Train an Autopilot
Donkey supports three kinds of autopilots; a deep-learning autopilot, a path follow autopilot and a computer vision autopilot.
If you followed along with the Create Donkeycar App section, then you know that you choose which template to use when you create your mycar application folder using the createcar command.
This section will talk about what the templates are for, then we can get onto training an autopilot.
Deep Learning Autopilot
The deep learning autopilot uses a single forward facing camera and a convolutional neural network to implement an autopilot using a technique known as Behavioral Cloning (also known as Imitation Learning). The technique is called Behavioral Cloning because the goal is to create an autopilot that imitates that actions of a human. This is the first kind of autopilot that Donkeycar supported and what it is best known for. For driving a car the overall process looks like this;
- A human drives the car to gather data. As the you manually drive around the track Donkeycar records data 20 times per second. Each piece of data has 3 components; a camera image, the throttle value and the steering values that were in place at the time the image was taken. We want about 10,000 of these.
- Clean the data. We don't want driving mistakes in the data; things like driving off the track or crashing into an obstacle. Alternatively, we can delete such data while we are driving so it never get's into the data set.
- Use the collected data to calculate (train) a Convolutional Neural Network.
- Use the trained CNN to infer the throttle and steering values given an image. So when we are in autopilot mode, we take an image, give it to the CNN, get the throttle and steering and put those into the cars hardware. We do that 20 times per second and now we are driving!
Because the deep learning autopilot depends on a camera image, lighting conditions are important. The deep learning template is great for an indoor track where lighting conditions and the details of the room can be controlled, but it can be more difficult to get working outside where lighting conditions are variable and things change in the environment.
Aside: The Donkeycar approach to deep learning driving was inspired by an Nvidia research paper entitled End to End Learning for Self-Driving Cars.
Train a deep learning autopilot
Path Follow Autopilot
The path follow template is an alternative to the deep learning template. Outside we have access to GPS; the path follow template allows you to record a path using a GPS receiver and then configure an autopilot that can follow that path. The overall process looks like this;
- A human drives the car to gather data. The data is aquired from a GPS receiver and represents and (x,y) position in meters. Each (x,y) position is called a waypoint. The user will drive the course once to collect waypoints. The complete set of waypoints is called a path.

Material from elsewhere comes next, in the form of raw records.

-- ==== Sys2Proof/Decode.lean ====
section
/-!
DEFINITION. Decoding: a 96-bit slot to an instruction or a named reason (R255, R263, R264), the encoder, the fetch line
and its line word (R249, R252), and the byte order of a slot.
-/

namespace Sys2Proof

/-- The operand field of R256: kind in [7:6], number in [5:0]. -/
def Opnd.ofBits (b : BitVec 8) : Opnd :=
  let n := b.extractLsb' 0 6
  match (b.extractLsb' 6 2).toNat with
  | 0 => .v n
  | 1 => .s n
  | 2 => .imm n
  | _ => .x n

/-- The eight bits of an operand field (R256). -/
def Opnd.toBits : Opnd → BitVec 8
  | .v n => (0#2 ++ n).cast (by rfl)
  | .s n => (1#2 ++ n).cast (by rfl)
  | .imm n => (2#2 ++ n).cast (by rfl)
  | .x n => (3#2 ++ n).cast (by rfl)

/-- The fields of a slot below its opcode (R255). -/
def Slot.ofBits (w : BitVec 96) : Slot where
  dst := .ofBits (w.extractLsb' 74 8)
  a := .ofBits (w.extractLsb' 66 8)
  b := .ofBits (w.extractLsb' 58 8)
  c := .ofBits (w.extractLsb' 50 8)
  mod := w.extractLsb' 32 18
  imm := w.extractLsb' 0 32

/-- The opcode map (R263): the constructors of a major code in ascending minor code. An opcode with two mnemonics is
listed under its first. -/
def majorRow : Nat → List (Slot → Instr)
  | 0x00 => [.nop, .brk]
  | 0x01 => [.add, .sub, .mul, .mulh, .mulhn, .div, .divn, .rem, .remn, .min, .max, .minn, .maxn, .and, .or, .xor, .andn, .shl, .shr, .sar, .rol, .ror, .clz, .ctz, .popc, .brev, .bfx, .bfxs, .bfi, .sel, .cmp, .lea]
  | 0x02 => [.movi, .mov, .srd, .swr]
  | 0x03 => [.mblk, .part, .serb, .sere]
  | 0x04 => [.br, .brc, .jmp, .call, .calli, .ret]
  | 0x05 => [.trap, .eret, .gtime, .ltime, .ifence, .svc]
  | 0x20 => [.fadd, .fsub, .fmul, .fma, .fmin, .fmax, .fcmp, .fclass, .frint]
  | 0x21 => [.frcp, .frsq, .fsqrt, .fexp2, .flog2, .fsinp, .fcosp]
  | 0x22 => [.hadd2, .hmul2, .hfma2, .hmin2, .hmax2, .hcmp2]
  | 0x23 => [.vadd, .vsub, .vmul, .vmulh, .vmad, .vmin, .vmax, .vand, .vor, .vxor, .vshl, .vshr, .vsar, .vcmp, .vsel, .vadds]
  | 0x24 => [.vclz, .vctz, .vffs, .vpopc, .vbrev, .vbfx, .vbfi]
  | 0x25 => [.cvt, .cvtd, .vscale]
  | 0x26 => [.shfl, .shflx, .shflup, .shfldn, .gshf, .vbcast, .vlane, .vidx]
  | 0x27 => [.voteany, .voteall, .ballot, .redadd, .redfadd, .redmin, .redmax, .scanadd, .scanfadd, .matchLanes]
  | 0x60 => [.ldG, .ldL, .ldF, .ldR, .lds, .ldline]
  | 0x61 => [.stG, .stL, .stR, .sts]
  | 0x62 => [.atomG, .atomL, .atomR]
  | 0x63 => [.acq, .rel, .fence, .claim]
  | 0x64 => [.volld, .volst, .volinv]
  | 0x65 => [.cart, .cartg]
  | 0x66 => [.twaitany, .twaitall, .tffs, .waitc]
  | 0x67 => [.binit, .barr, .bwait, .btest]
  | 0x80 => [.bale, .plz, .mloop, .mfence, .mwait, .mdrain, .mclr, .actld]
  | 0x81 => [.scacc]
  | 0x90 => [.draw, .rsupd, .rsmrg, .rsnrm, .rsld, .rsst, .rayq, .rayv, .ltree, .tcall, .tret, .groom]
  | 0xA0 => [.launch, .gbar, .stint, .exit, .fetchw]
  | 0xA1 => [.spawn, .lrefill]
  | 0xA2 => [.task, .fwait, .fset, .lock, .unlock, .enq, .deq, .qwait]
  | 0xA3 => [.ybar, .ywait]
  | 0xA4 => [.tlbinv]
  | _ => []

/-- The second mnemonic of an opcode: ST.R with CNT, BARR on another stall, SPAWN with a scalar PC, TASK with RUN and
TLBINV with ALL (R311, R374). -/
def splitMnemonic : Instr → Instr
  | .stR o => if o.cnt then .stRCnt o else .stR o
  | .barr o => if o.c = .zero then .barr o else .barrRemote o
  | .spawn o => if o.b.kind = .s then .spawnIndirect o else .spawn o
  | .task o => if o.bit34 then .taskRun o else .task o
  | .tlbinv o => if o.bit34 then .tlbinvAll o else .tlbinv o
  | i => i

/-- The instruction that a slot's opcode and fields name, whether or not its other bits pass R264; none for an opcode that
R263 leaves out. -/
def namedInstr (w : BitVec 96) : Option Instr :=
  (majorRow (w.extractLsb' 88 8).toNat)[(w.extractLsb' 82 6).toNat]?.map fun mk => splitMnemonic (mk (Slot.ofBits w))

/-- The instruction that a live slot holds, or why it holds none (R264). -/
def decodeSlot (w : BitVec 96) : Except DecodeError Instr :=
  match majorRow (w.extractLsb' 88 8).toNat with
  | [] => .error .major
  | row =>
    match row[(w.extractLsb' 82 6).toNat]? with
    | none => .error .minor
    | some mk =>
      let i := splitMnemonic (mk (Slot.ofBits w))
      match i.defect with
      | some e => .error e
      | none => .ok i

/-- The bits of an encoded instruction (R255); the panel's events have none. -/
def encode (i : Instr) : Option (BitVec 96) :=
  i.encoded.map fun p =>
    let f := p.1
    let o := p.2
    BitVec.ofNat 8 f.major ++ BitVec.ofNat 6 f.minor ++ o.dst.toBits ++ o.a.toBits ++ o.b.toBits ++ o.c.toBits ++
      o.mod ++ o.imm

/-- The twelve bytes of a slot, least significant first (R2, R249). -/
def slotBytes (w : BitVec 96) : List Byte := (List.range 12).map fun k => w.extractLsb' (8 * k) 8

/-- The little-endian value of a list of bytes (R2). -/
def leValue : List Byte → Nat
  | [] => 0
  | b :: bs => b.toNat + 256 * leValue bs

/-- Decoding twelve bytes of a fetch line; any other number of bytes holds no slot. -/
def decodeBytes (bs : List Byte) : Except DecodeError Instr :=
  if bs.length = 12 then decodeSlot (BitVec.ofNat 96 (leValue bs)) else .error .major

/-- The instruction read from bits numbered as the opcode table numbers them: the slot stored as the hardware stores
it, its unstated high bits zero, and decoded. -/
def decodeTableWord (nbits w : Nat) : Option Instr :=
  match decodeBytes (slotBytes (BitVec.ofNat 96 (w % 2 ^ nbits))) with
  | .ok i => some i
  | .error _ => none

/-! The fetch line (R249): 64 bytes held as one number, bit i of the line being bit i of the number. -/

/-- Slot k of a line: bits [96k+95 : 96k]. -/
def lineSlot (line : Nat) (k : Nat) : BitVec 96 := BitVec.ofNat 96 (line >>> (96 * k))

/-- The line word: bits [511:480]. -/
def lineWord (line : Nat) : BitVec 32 := BitVec.ofNat 32 (line >>> 480)

/-- LIVE, the number of live slots. -/
def lineLive (line : Nat) : Nat := ((lineWord line).extractLsb' 12 3).toNat

/-- PAIR bit k: slots k and k+1 form a pair. -/
def linePair (line : Nat) (k : Nat) : Bool := k < 4 && (lineWord line).getLsbD (15 + k)

/-- TGT bit k: slot k is a legal branch target. -/
def lineTgt (line : Nat) (k : Nat) : Bool := k < 5 && (lineWord line).getLsbD (19 + k)

/-- The XOR of the bits of the first n bits of a number. -/
def parityOf (n : Nat) (x : Nat) : Bool :=
  (List.range n).foldl (fun p i => p != x.testBit i) false

/-- The eight even-parity bits of the slot area. -/
def lineParity (line : Nat) : BitVec 8 :=
  (List.range 8).foldl (fun p i => if parityOf 60 (line >>> (60 * i)) then p ||| (1#8 <<< i) else p) 0

/-- Check 2 of R252. -/
def lineParityOk (line : Nat) : Bool := (lineWord line).extractLsb' 24 8 = lineParity line

/-- Check 3 of R252: the line word. -/
def lineWordOk (line : Nat) : Bool :=
  let live := lineLive line
  (lineWord line).extractLsb' 0 12 = 0 && 1 ≤ live && live ≤ 5 &&
  (List.range 4).all (fun k => !linePair line k || k + 1 < live) &&
  (List.range 3).all (fun k => !(linePair line k && linePair line (k + 1))) &&
  (List.range 5).all (fun k => k < live || (!lineTgt line k && lineSlot line k = 0))

/-- A line of one to five slots with the given pair and target marks and its parity (R249). -/
def encodeLine (slots : List (BitVec 96)) (pair : BitVec 4) (tgt : BitVec 5) : Nat :=
  let area := (slots.foldr (fun w acc => w.toNat + acc * 2 ^ 96) 0) % 2 ^ 480
  let word := slots.length % 8 * 2 ^ 12 + pair.toNat * 2 ^ 15 + tgt.toNat * 2 ^ 19 + (lineParity area).toNat * 2 ^ 24
  area + word * 2 ^ 480

/-- The 64 bytes of a line (R2, R249). -/
def lineBytes (line : Nat) : List Byte := (List.range 64).map fun k => BitVec.ofNat 8 (line >>> (8 * k))

/-- The line that 64 bytes hold. -/
def lineOfBytes (bs : List Byte) : Nat := leValue bs

end Sys2Proof
end

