-- ==== Sys2Proof/Machine/Adopt.lean ====
section
/-!
DEFINITION. Adoption of tasks (R47, R86, R135, R188, R384 to R386), the waits on tasks and their probes (R48, R176), and the
acceptance of a section by the partner barn (R42, R224).
-/

namespace Sys2Proof.Machine

/-- Act as a group, and give the turn back. -/
def State.asGroup (s : State) (grp : Nat) (f : State → State) : State := { f { s with cur := grp } with cur := s.cur }

/-! ### Who may adopt what -/

/-- A launch under a pre-emption request in force (R208, R209). -/
def State.preempted (s : State) (lid : BitVec 32) : Bool := s.preempt.any fun p => p.go && p.force && p.launch = lid

/-- The gang's task area: SCRSIZE less the highest end of any carry or receive range of its roles (R384). -/
def State.taskArea (s : State) (gang : Nat) : Nat :=
  let ends := (s.launch (lidOf gang)).roles.flatMap fun r => (r.cranges ++ r.rranges).map fun x => x.off + x.len
  (s.gang gang).scrsize - ends.foldl max 0

/-- SNEED fits beside the gang's running and parked tasks (R384). -/
def State.needFits (s : State) (gang : Nat) (task : Word) (need : Nat) : Bool :=
  let held := ((s.gang gang).reserved.filter fun p => p.1 != task).map Prod.snd
  held.sum + need ≤ s.taskArea gang

/-- Reserve the bytes of a task (R384). -/
def State.reserveTask (s : State) (gang : Nat) (task : Word) (need : Nat) : State :=
  s.modGang gang fun g => { g with reserved := (g.reserved.filter fun p => p.1 != task) ++ [(task, need)] }

/-- A record that another group has written and not yet published (R135). -/
def State.unpublished (s : State) (task : Word) : Bool :=
  s.groups.any fun p => p.1 ≠ s.cur && p.2.tasks.any fun t => t.1 = task

/-- The group that holds a parked task. -/
def State.parkedHolder (s : State) (task : Word) : Option Nat :=
  (s.groups.find? fun p =>
    p.2.r.taskId = task && (match p.2.standing with | .parked _ => true | .woken => true | _ => false)).map Prod.fst

def recSneed (w4 : Word) : Nat := (w4.extractLsb' 0 19).toNat

/-- A gang holds what its parked groups need: it has not lost its stall and is not about to end (R219, R226). -/
def Gang.holds (g : Gang) : Bool := g.phase = .running || g.phase = .replay || g.phase = .imaged

/-- Adoption of the task at a record is allowed for the issuing group (R47, R135, R209, R226, R280). -/
def State.mayAdopt (s : State) (task : Word) (rec : Nat) : Bool :=
  let g := s.me
  let w3 := s.wordAt rec 3
  let st := recState w3
  (st = 0 || st = 2) && recVneed w3 ≤ g.vbudget && s.needFits (gangOf s.cur) task (recSneed (s.wordAt rec 4)) &&
  g.r.depth.toNat < 4 && !g.r.serial && !s.unpublished task && !s.preempted (lidOf (gangOf s.cur)) &&
  (st = 0 || (!s.preempted (recLaunch w3) && (s.parkedHolder task).all fun h => (s.gang (gangOf h)).holds))

/-- RSTALL and RSLOT of a record's word 10 (R174). -/
def rWord (stall slot : Nat) : Word := BitVec.ofNat 64 (stall % 2 ^ 17 * 2 ^ 16 + slot % 16 * 2 ^ 33)

/-- The claim (R386 step 1): STATE to running with the adopter's place, and the reservation, held for its return. -/
def State.claimTask (s : State) (task : Word) (rec : Nat) : State :=
  let w3 := s.wordAt rec 3
  let w10 := s.wordAt rec 10
  let need := recSneed (s.wordAt rec 4)
  let new := if (s.gang (gangOf s.cur)).reserved.any (fun p => p.1 = task) then 0 else need
  let s := s.setRecord rec 1 0
  let s := s.setWordAt rec 10 (rWord s.myStall s.me.slot)
  let s := s.reserveTask (gangOf s.cur) task need
  s.modMe fun g => { g with claim := some (task, recState w3, w10, new) }

/-- The return of the issuing group's claim, whose boundary fails (R386). -/
def State.returnClaim (s : State) : State := s.undoClaim s.cur

/-- The boundary of an adoption entry (R188, R386): it names the waiting instruction as next PC and does not retire. -/
def adoptionEntry (task : Word) (s : State) : Eff :=
  let g := s.me
  if g.ld ≠ 0 || g.st ≠ 0 || g.cp ≠ 0 || g.tl ≠ 0 then .error (.holdKeep none s)
  else
    match credit false true s with
    | .error (.trapKeep t k) => .error (.trapKeep t k.returnClaim)
    | .error (.trap t) => .error (.trapKeep t s.returnClaim)
    | .error e => .error e
    | .ok _ => .error (.holdKeep none (s.closeStint (.adopt task) g.r.pc g.ric))

/-- Adopt the task at a record: the claim and the first part of its boundary (R386). -/
def adopt (task : Word) (rec : Nat) (s : State) : Eff := adoptionEntry task (s.claimTask task rec)

/-- The stage of an adoption entry whose claim has failed: its section stands, and the waiting instruction is tried again. -/
def BoundaryStage.unclaimed : BoundaryStage → BoundaryStage
  | .sectionSent (.adopt _) => .sectionSent .issue
  | .effectDone => .none
  | st => st

/-- With the loss of the stall that holds a parked task, an adoption claim on it fails (R226): what it wrote is returned, and its
claimant waits again. -/
def State.failClaims (s : State) (gang : Nat) : State :=
  let ks := (s.groups.filter fun p =>
    p.2.claim.any fun c => c.2.1 = 2 && (s.parkedHolder c.1).any fun h => gangOf h = gang).map Prod.fst
  ks.foldl (fun s k => (s.undoClaim k).modGroup k fun g => { g with stage42 := g.stage42.unclaimed }) s

/-! ### Waits on tasks (R48, R176) -/

/-- Publish what the group awaits, and send a probe along the chain (R48, R176). -/
def State.publishWait (s : State) (target : Word) : State :=
  let g := s.me
  if g.r.await = target then s
  else
    let s := s.modMe fun g => { g with r := { g.r with await := target }, probing := target ≠ 0 }
    if g.r.taskId = 0 then s
    else
      match s.structLoc s.here g.r.taskId 128 with
      | none => s
      | some rec => (s.setWordAt rec 7 target).setWordAt rec 8 (if target = 0 then 0 else s.ptime)

/-- The wait has ended: AWAIT, WAITON and WAITT are zeroed (R176, R385). -/
def State.endWait (s : State) : State :=
  (s.publishWait 0).modMe fun g => { g with probing := false }

/-- What a probe finds (R176). -/
inductive ProbeEnd where
  | deadlock | ended | limit
  deriving DecidableEq, Repr

/-- The greater of two (WAITT, record) pairs (R176). -/
def laterOf (a b : Nat × Nat) : Nat × Nat := if a.1 < b.1 || (a.1 = b.1 && a.2 < b.2) then b else a

/-- The links a probe follows (R176). -/
def State.probeLinks (s : State) (stall : Nat) (own : Word) (me : Nat × Nat) :
    Nat → Word → Nat × Nat → ProbeEnd
  | 0, t, _ => if t = 0 then .ended else .limit
  | k + 1, t, top =>
    if t = 0 then .ended
    else if t = own then (if top = me then .deadlock else .ended)
    else
      match s.structLoc stall t 128 with
      | none => .ended
      | some rec =>
        s.probeLinks stall own me k (s.wordAt rec 7) (laterOf top ((s.wordAt rec 8).toNat, t.toNat))

/-- The probe of a group that awaits a task (R176). -/
def State.probe (s : State) (grp : Nat) : ProbeEnd :=
  let g := s.group grp
  let stall := s.hostOf (s.gang (gangOf grp)).stall
  let waitt := match s.structLoc stall g.r.taskId 128 with
    | some rec => (s.wordAt rec 8).toNat
    | none => 0
  let me := (waitt, g.r.taskId.toNat)
  if g.r.taskId = 0 then s.probeLinks stall 0 me 256 g.r.await me
  else s.probeLinks stall g.r.taskId me 256 g.r.await me

/-- PROBE_RESULT: the chain ended, or it closed a cycle at this group (R48). -/
def execProbeResult (grp : Nat) (s : State) : Host.Outcome State Fault Refusal :=
  let g := s.group grp
  if g.probing && g.standing = .slot then
    match s.probe grp with
    | .limit => idle s
    | .ended => happens (s.modGroup grp fun g => { g with probing := false })
    | .deadlock =>
      happens (s.asGroup grp fun s =>
        let t := g.r.await
        (s.endWait.modMe fun g => { g with blocked := none }).takeException false (Trap.whole .deadlock t))
  else idle s

/-- PROBE_LINK_LIMIT: the probe passed 256 links and ends (R48). -/
def execProbeLinkLimit (grp : Nat) (s : State) : Host.Outcome State Fault Refusal :=
  when ((s.group grp).probing && s.probe grp = .limit) s (s.modGroup grp fun g => { g with probing := false })

/-! ### Running an adopted task -/

/-- The start state of a task (R33, R86) at a depth, in the registers of the group that runs it. -/
def State.taskStart (s : State) (task : Word) (rec : Nat) (depth : Nat) : Regs :=
  let pc := s.wordAt rec 0
  { Regs.zero.setS 1 (s.wordAt rec 1) with
    pc := pc, taskId := task, launchId := recLaunch (s.wordAt rec 3), depth := BitVec.ofNat 3 depth, tvec := s.fwTvec }

/-- The engine commands of one group count for another from now on, wherever they are queued or run (R153, R187, R386): they
precede what that group issues next. So do those kept for a restart of the gang that issued them (R223). -/
def State.rename (s : State) (old new : Nat) : State :=
  let f := fun (c : Cmd) => if c.grp = old then { c with grp := new, ric := (s.group new).ric } else c
  { s with
    stalls := s.stalls.map fun p => (p.1, { p.2 with cartq := p.2.cartq.map f, planeq := p.2.planeq.map f })
    gangs := s.gangs.map fun p => (p.1, { p.2 with held := p.2.held.map fun c => (f c.1, c.2) })
    stables := s.stables.map fun p =>
      (p.1, { p.2 with groomq := p.2.groomq.map f, jobs := p.2.jobs.map fun j => { j with cmd := f j.cmd } }) }

/-- A group whose parked task has been adopted elsewhere: its own group ends; an adopter goes back to its frame and
waits for the task there. -/
def Group.vacated (g : Group) (task : Word) : Group :=
  let g := { g with ops := [], ld := 0, st := 0, cp := 0, tl := 0, deliveries := [], tasks := [], stage42 := .none,
                    incomplete := none, zlr := [], walk := none,
                    effects := g.effects.filter fun e => !(e.kind = 4 && !e.complete) }
  match g.frames with
  | [] => { g with standing := .exited, locks := [] }
  | f :: rest =>
    { g with r := f.regs, frames := rest, openCmds := [], batches := f.batches, standing := .parked (.future task),
             locks := g.locks.filter fun p => p.2 != (task ||| 1#64) }

/-- The group that held a parked task has left it: it waits in its frame, or it has exited (R39). A task that another gang
adopts takes no room in the former one (R384). -/
def State.leaveHolder (s : State) (task : Word) (holder : Nat) : State :=
  let s := s.modGroup holder fun g => g.vacated task
  let s := s.modStall (s.stallOf holder) fun st => { st with wakes := st.wakes.filter (· != holder) }
  let s := if gangOf holder = gangOf s.cur then s
    else s.modGang (gangOf holder) fun g => { g with reserved := g.reserved.filter fun p => p.1 != task }
  if (s.group holder).standing = .exited then s.readyBins (gangOf holder) else s

/-- The adopter takes over a parked task: its registers and its outstanding operations (R85, R187). -/
def State.takeParked (s : State) (task : Word) (holder : Nat) (depth : BitVec 3) : State :=
  let p := s.group holder
  let held := p.locks.filter fun q => q.2 = (task ||| 1#64)
  let s := (s.leaveHolder task holder).rename holder s.cur
  s.modMe fun g =>
    { g with r := { p.r with depth := depth }, ld := p.ld, st := p.st, cp := p.cp, tl := p.tl, ops := p.ops,
             openCmds := p.openCmds, batches := p.batches, locks := g.locks ++ held,
             effects := g.effects ++ ((p.effects.filter fun e => e.kind = 4 && !e.complete).map fun e =>
               { e with ric := g.ric, cmd := e.cmd.map fun c => { c with grp := s.cur, ric := g.ric } }),
             transferFrom := none,
             deliveries := p.deliveries, tasks := p.tasks, stage42 := p.stage42, incomplete := p.incomplete,
             zlr := p.zlr, walk := p.walk }

/-- With the frame saved, a restart resumes at the task's start: the entry's section names it (log 19). -/
def Group.coverStart (g : Group) : Group :=
  match g.sections with
  | sec :: rest => { g with sections := { sec with regs := g.r, frames := g.frames } :: rest }
  | [] => g

/-- The records of a gang lay in a barn beyond rebuilding: the gang that needs one ends with POISON (R231). -/
def State.recordsDead (s : State) (gang : Nat) : Bool :=
  (s.gang gang).recordBad || (s.barn (partnerBarn (stableOf (s.gang gang).stall))).dead

/-- The adopted task begins to run (R47, R85, R86, R386 steps 3 and 4); the start is an acquire (R112, R135). A parked task whose
park record cannot be read ends the adopter's gang, which needs it (R231). -/
def State.startAdopted (s : State) (task : Word) : State :=
  let g := s.me
  let former := match g.claim with | some (_, st, _, _) => st | none => 0
  if former = 2 && (s.parkedHolder task).any fun h => s.recordsDead (gangOf h) then
    s.endGang (gangOf s.cur) Cause.poison.code 0 s.cur
  else
    let depth := g.r.depth.toNat + 1
    let frame : Frame := { regs := g.r, batches := g.batches }
    let s := s.modMe fun g => { g with frames := frame :: g.frames, claim := none, stage42 := .none, batches := [],
                                       openCmds := [] }
    let s' :=
      match s.structLoc s.here task 128 with
      | none => s
      | some rec =>
        match (if former = 2 then s.parkedHolder task else none) with
        | some holder => (s.takeParked task holder (BitVec.ofNat 3 depth)).setWordAt rec 9 0
        | none => s.modMe fun g => { g with r := s.taskStart task rec depth, transferFrom := some 0 }
    ((s'.modMe Group.coverStart).tallied s.here 12 1).acquireAt s.here

/-- Adoption exit (R47, R188): the frame is restored, its section is written with the waiting instruction as next PC. A frame
that cannot be read ends the gang (R231). -/
def State.leaveTask (s : State) (ric : Word) : State :=
  let s := (s.mergeGroup s.cur).tallied s.here 11 1
  match s.me.frames with
  | [] => s
  | f :: rest =>
    if s.recordsDead (gangOf s.cur) then s.endGang (gangOf s.cur) Cause.poison.code 0 s.cur else
    let r := { f.regs with stintno := f.regs.stintno + 1 }
    let s := s.modMe fun g => { g with frames := rest }
    let sec := s.sectionOf s.cur r ric
    s.modMe fun g =>
      { g.putSection sec with r := r, batches := f.batches, openCmds := [], succ := r.pc, transferFrom := none,
                              stage42 := .sectionSent .issue, incomplete := none, blocked := none, waitSince := none }

/-- A faulted task's group takes its adoption exit once the task's own operations have ended (R49, R188). -/
def State.finishLeaving (s : State) : State :=
  let g := s.me
  if g.ld = 0 && g.st = 0 && g.cp = 0 && g.tl = 0 then { s.leaveTask g.ric with last := .event, tried := [] }
  else s.hold none false

/-! ### Acceptance -/

/-- The partner barn accepts a section (R42, R224): DONE is set, the commits are released, records are published, logs
are trimmed, and the group goes on. -/
def State.acceptSection (s : State) (grp : Nat) (next : AfterSection) : State :=
  let g := s.group grp
  let gk := gangOf grp
  let s := s.modGroup grp fun g =>
    { (g.completeSection s.ptime).trimEffects (s.gang gk) with
      heldReply := none, deliveries := [], tasks := [], stage42 := .none }
  let s := s.modGang gk fun x => x.coverItems grp
  let s := g.deliveries.foldl (fun s d => s.release grp d) s
  let s := g.tasks.foldl (fun s t => s.publish grp t.1 t.2) s
  match next with
  | .issue => s
  | .gbar => s.modGroup grp fun g => { g with stage42 := .gbar, gbars := g.gbars + 1 }
  | .adopt task => s.asGroup grp fun s => s.startAdopted task

/-- SECTION_ACCEPT (R42). -/
def execSectionAccept (grp : Nat) (s : State) : Host.Outcome State Fault Refusal :=
  match (s.group grp).stage42 with
  | .sectionSent next => happens (s.acceptSection grp next)
  | _ => idle s

end Sys2Proof.Machine
end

- The autopilot gets the car's current (x,y) position from the GPS receiver, then finds the two closest points in the path and adjusts the car's steering to drive towards the path. It does this 20 times per second and now we are driving!
There is a lot more detail on this in the next section.
Computer Vision Autopilot
The computer vision autopilot uses traditional computer vision techniques, such as color space conversion and edge detection algorithms, to identify features in the camera image and turn those into steering and throttle values. This autopilot has an advantage over the other autopilots in that it does not require manual driving to gather data. Instead you will choose or write a computer vision algorithm and modify the algorithm parameters to suit the track. This autopilot is specifically designed to make it easy to write your own algorithm using the OpenCV library and the many Donkeycar-provided primitives.
- A human chooses the cv algorithm and modifies parameters until it delivers accurate and reliable steering and throttle values.
- A human places the car on the track and changes from user to autopilot mode.
- When in autopilot mode, an image from the camera is passed to the cv algorithm which interprets it and outputs steering and throttle values. It does this 20 times per second and now we are driving!
There is a lot more detail in the next section about the build-in algorithm and how to write your own algorithm.